Moody’s downgrades Canadian banks’ credit ratings

Moodys_Investors_Service_logoIn its Monday downgrading of Canadian banks’ credit ratings, Moody’s said that rising consumer debt and high home prices could result in problems for financial institutions if the economy takes a turn for the worst.

Moody’s said that it had voiced concerns based on a rising consumer debt load that outpaced income gains. As of Sept. 30, Canadian household debt-to-income ratio reached 165 percent, a significant increase from 137 percent in June 2007, according to the Los Angeles Times.

“Growth in consumer debt has been driven by rising house prices, which have increased by approximately 20 percent since November 2007,” Moody’s said, the Los Angeles Timesreports.

Canada’s banks are rated second among the world’s financial institutions after Singapore. The banks affected, including the Bank of Montreal, Caisse Central Desjardins, the Canadian Imperial Bank of Commerce, the National Bank of Canada and Toronto-Dominion Bank, still have excellent credit ratings.

Canada’s housing market was able to pull through the global recession after the financial crisis, but Moody’s said the Canadian economy has been struggling and that several banks have substantial exposure to “volatile capital markets businesses,” according to the Los Angeles Times.

Moody’s also said that many Canadian banks rely on confidence-sensitive wholesale funding, which carries little public disclosure and would increase their vulnerability to market shocks.

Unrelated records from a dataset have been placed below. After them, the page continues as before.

-- ==== Sys2Proof/Syntax.lean ====
section
/-! DEFINITION. The fifteen commands of HUF-1, one constructor per row of spec/opcode_table.json
(spec/30_encoding.md R88). The operands are the fields of R87, at the widths the formats give them. -/

namespace Sys2Proof

/-- A command, decoded (R88). -/
inductive Instr where
  | nop
  | clear
  | ack
  | count (sym : Symbol)
  | setFreq (sym : Symbol)
  | rdFreq (sym : Symbol)
  | build
  | rdNode (idx : Index)
  | rdCode (chunk : BitVec 3) (sym : Symbol)
  | encBegin
  | encSym (sym : Symbol)
  | encEnd
  | decBegin
  | decBits (nm1 : BitVec 4) (data : BitVec 16)
  | decEnd
  deriving DecidableEq, Repr

end Sys2Proof
end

“The rating agency believes the global trend towards imposing losses on junior creditors in the context of future bank resolutions reduces the predictability of such support being provided to the sub-debt holders of the large Canadian banks given the Canadian regulators’ broad legislated resolution powers,” Moody’s said, the Los Angeles Times reports. “The removal of support for subordinated debt is consistent with recent actions we’ve taken elsewhere, including in many European countries, reflecting the increased likelihood that sub-debt holders would be subject to burden sharing in the even support was required.”